- Task objective -
Give again, word for word, each line from the top of the listing through the line that holds "behind a CURRENT record, whatever".
::::::::
/-- DESC_READ_RESPONSE (R84 to R87, R97, R98): an absorbed one is dropped; a valid descriptor whose buffer lies in a window joins as NEXT
behind a CURRENT record, whatever NEXT records stand there, or becomes CURRENT at once, the first descriptor of an empty list
among them; a poisoned one waits behind a CURRENT record, or halts the channel with its reason; an ERROR halts it with
BUS_ERROR. At the ERROR every begun record completes ABORTED with its frames answered or departed, at once or with the last answer
of its own transactions, every NEXT record ABORTED with 0 frames, and buffers_done counts those that complete at once (R98); at the
poisoned record's halt a TX DRAINING record completes so, and an RX DRAINING one with a write unanswered goes on (R97). RETIRING
records are unchanged in both. -/
def Obligations.DescriptorReadAnswered : Prop :=
  ∀ (s : State) (tag : TagId) (t : Transaction) (c : ChanId), s.device.state ≠ .resetting →
    s.port.entry tag = some t → t.kind = .descRead → t.channel = some c →
    let ch := s.chan c
    let free := s.answered tag t
    let busy := fun x : BufferRecord => ∃ q ∈ ch.requests, q.ring = x.ring ∧ q.answered ≠ q.issued
    let frames := fun x : BufferRecord => match ch.cfg.dir with
      | .rx => x.pass.answered
      | .tx => x.pass.departed
    let begun := fun x : BufferRecord => (x.state = .current ∨ x.state = .draining) ∧ x.finalStatus = .done
    let aborted := fun (u : State) (x : BufferRecord) (waits : Prop) => ∃ y ∈ (u.chan c).list, y.ring = x.ring
      ∧ y.finalStatus = .aborted ∧ (waits → y.state = .ending ∧ y.window = x.window)
      ∧ (¬ waits → y.state = .retiring ∧ y.window = none
        ∧ ∃ d, y.completion = some d ∧ d.kind = .bufferDone ∧ d.status = .aborted ∧ d.source = BitVec.ofNat 8 c.val
          ∧ d.ring = x.ring ∧ d.tag = x.tag.setWidth 32 ∧ d.v0 = BitVec.ofNat 32 (frames x) ∧ d.v1 = report32 x.pass.count
          ∧ d.stamp = x.pass.stamp.getD 0)
    let kept := fun (u : State) (x : BufferRecord) => ∃ y ∈ (u.chan c).list, y.ring = x.ring ∧ y.state = .retiring
      ∧ y.completion = x.completion ∧ y.finalStatus = x.finalStatus
    let counted := ch.list.filter fun x => x.state == .next
      || (x.state == .current || x.state == .draining) && ch.requests.all fun q => q.ring != x.ring
    let inOrder := (∀ q ∈ ch.requests, q.issued ≤ q.lanes) ∧ ch.requests.Pairwise fun q q' => q.id ≠ q'.id
    ch.Settled → ch.state ≠ .closing →
    (ch.descRead = .absorbed → ∀ res, (∀ bs, res = .okay bs → bs.length = t.length) →
      exec (.descReadResponse tag res) s = .next (free.put c { ch with descRead := .none }))
    ∧ (ch.descRead = .outstanding → (ch.state = .starved ∨ ch.state = .active) →
      (∃ u, exec (.descReadResponse tag .error) s = .next u ∧ OnlyChannels (· = c) free u
        ∧ (u.chan c).state = .halted ∧ (u.chan c).haltCause = some .busError ∧ (u.chan c).fetch = ch.fetch + 1
        ∧ (u.chan c).groups = []
        ∧ (∃ x ∈ (u.chan c).list, x.ring = ch.fetch ∧ x.tagAbsent = true ∧ x.state = .retiring ∧ x.finalStatus = .busError)
        ∧ (inOrder → ∀ x ∈ ch.list, begun x → aborted u x (busy x))
        ∧ (∀ x ∈ ch.list, x.state = .next → aborted u x False)
        ∧ (∀ x ∈ ch.list, x.state = .retiring → x.completion.isSome → kept u x)
        ∧ ((∀ x ∈ ch.list, x.state = .retiring ∨ x.state = .ending ∨ x.state = .next ∨ begun x) →
            (∀ q ∈ ch.requests, q.answered ≠ q.issued) →
            (u.chan c).buffersDone = ch.buffersDone + BitVec.ofNat 32 counted.length))
      ∧ ∀ bs, bs.length = t.length →
        let b := ch.cfg.width / 8
        let address := (u64At bs 0).toNat
        let frames := (u16At bs 8).toNat
        let malformed := (byteAt bs 12).toNat ≥ 4 ∨ byteAt bs 13 ≠ 0 ∨ byteAt bs 14 ≠ 0 ∨ byteAt bs 15 ≠ 0 ∨ frames = 0
          ∨ address % b ≠ 0
        let access := match ch.cfg.dir with
          | .rx => Access.write
          | .tx => Access.read
        let fresh := fun (n : Nat) (gap : Bool) => ({
          count := n, stamp := none, issued := 0, answered := 0, departed := 0, finished := 0, overrun := false,
          underrun := false, gap := gap, tally := 0 } : Pass)
        let valid := fun (w : WinId) (st : RecState) (gap : Bool) => ({
          ring := ch.fetch, tag := u16At bs 10, tagAbsent := false, notify := (byteAt bs 12).getLsbD 0,
          repeated := (byteAt bs 12).getLsbD 1, address := u64At bs 0, frames := frames, window := some w, state := st,
          pass := fresh 1 gap, ended := [], passCpls := [], folded := false, finalStatus := .done,
          completion := none } : BufferRecord)
        let poisoned := fun (why : HaltCause) => ({
          ring := ch.fetch, tag := u16At bs 10, tagAbsent := false, notify := false, repeated := false, address := 0,
          frames := 0, window := none, state := .poisoned why, pass := fresh 0 false, ended := [], passCpls := [],
          folded := false, finalStatus := .done, completion := none } : BufferRecord)
        let joined := fun x => { ch with descRead := .none, fetch := ch.fetch + 1, list := ch.list ++ [x] }
        let claimed := fun (w : WinId) => free.setWindow w (s.window w).claimed
        let answer := exec (.descReadResponse tag (.okay bs)) s
        (∀ x, ch.list.getLast? = some x → x.ring + 1 = ch.fetch) →
        (∀ w x, ¬ malformed → s.Picks address (frames * ch.cfg.lanes * b) access w → 1 ≤ ch.cfg.lanes → 1 ≤ b →
          ch.current? = some x → answer = .next ((claimed w).put c (joined (valid w .next false))))
        ∧ (∀ w, ¬ malformed → s.Picks address (frames * ch.cfg.lanes * b) access w → 1 ≤ ch.cfg.lanes → 1 ≤ b →
          ch.current? = none → (∀ x ∈ ch.list, x.untouched = false) → (∀ x ∈ ch.list, x.ring ≠ ch.fetch) →
          answer = .next ((claimed w).put c
            { joined (valid w .current ch.gapMark) with state := .active, gapMark := false }))
        ∧ (∀ x, malformed → ch.current? = some x → answer = .next (free.put c (joined (poisoned .badDescriptor))))
        ∧ (∀ x, ¬ malformed → s.PicksNone address (frames * ch.cfg.lanes * b) access → 1 ≤ ch.cfg.lanes → 1 ≤ b →
          ch.current? = some x → answer = .next (free.put c (joined (poisoned .windowFault))))
        ∧ ∀ why st, (malformed ∧ why = .badDescriptor ∧ st = .badDescriptor
            ∨ ¬ malformed ∧ s.PicksNone address (frames * ch.cfg.lanes * b) access ∧ 1 ≤ ch.cfg.lanes ∧ 1 ≤ b
              ∧ why = .windowFault ∧ st = .windowFault) →
          ch.current? = none → (∀ x ∈ ch.list, x.untouched = false) → ∃ u, answer = .next u ∧ OnlyChannels (· = c) free u
          ∧ (u.chan c).state = .halted ∧ (u.chan c).haltCause = some why ∧ (u.chan c).groups = []
          ∧ (∃ x ∈ (u.chan c).list, x.ring = ch.fetch ∧ x.state = .retiring ∧ x.finalStatus = st)
          ∧ (inOrder → ∀ x ∈ ch.list, x.state = .draining → x.finalStatus = .done →
            (ch.cfg.dir = .tx → aborted u x (busy x))
            ∧ (ch.cfg.dir = .rx → busy x → ∃ y ∈ (u.chan c).list, y.ring = x.ring ∧ y.state = .draining
                ∧ y.finalStatus = .done ∧ y.pass = x.pass ∧ y.window = x.window))
          ∧ (∀ x ∈ ch.list, x.state = .retiring → x.completion.isSome → kept u x))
::::::::
- Answer space -
/-- DESC_READ_RESPONSE (R84 to R87, R97, R98): an absorbed one is dropped; a valid descriptor whose buffer lies in a window joins as NEXT
behind a CURRENT record, whatever NEXT records stand there, or becomes CURRENT at once, the first descriptor of an empty list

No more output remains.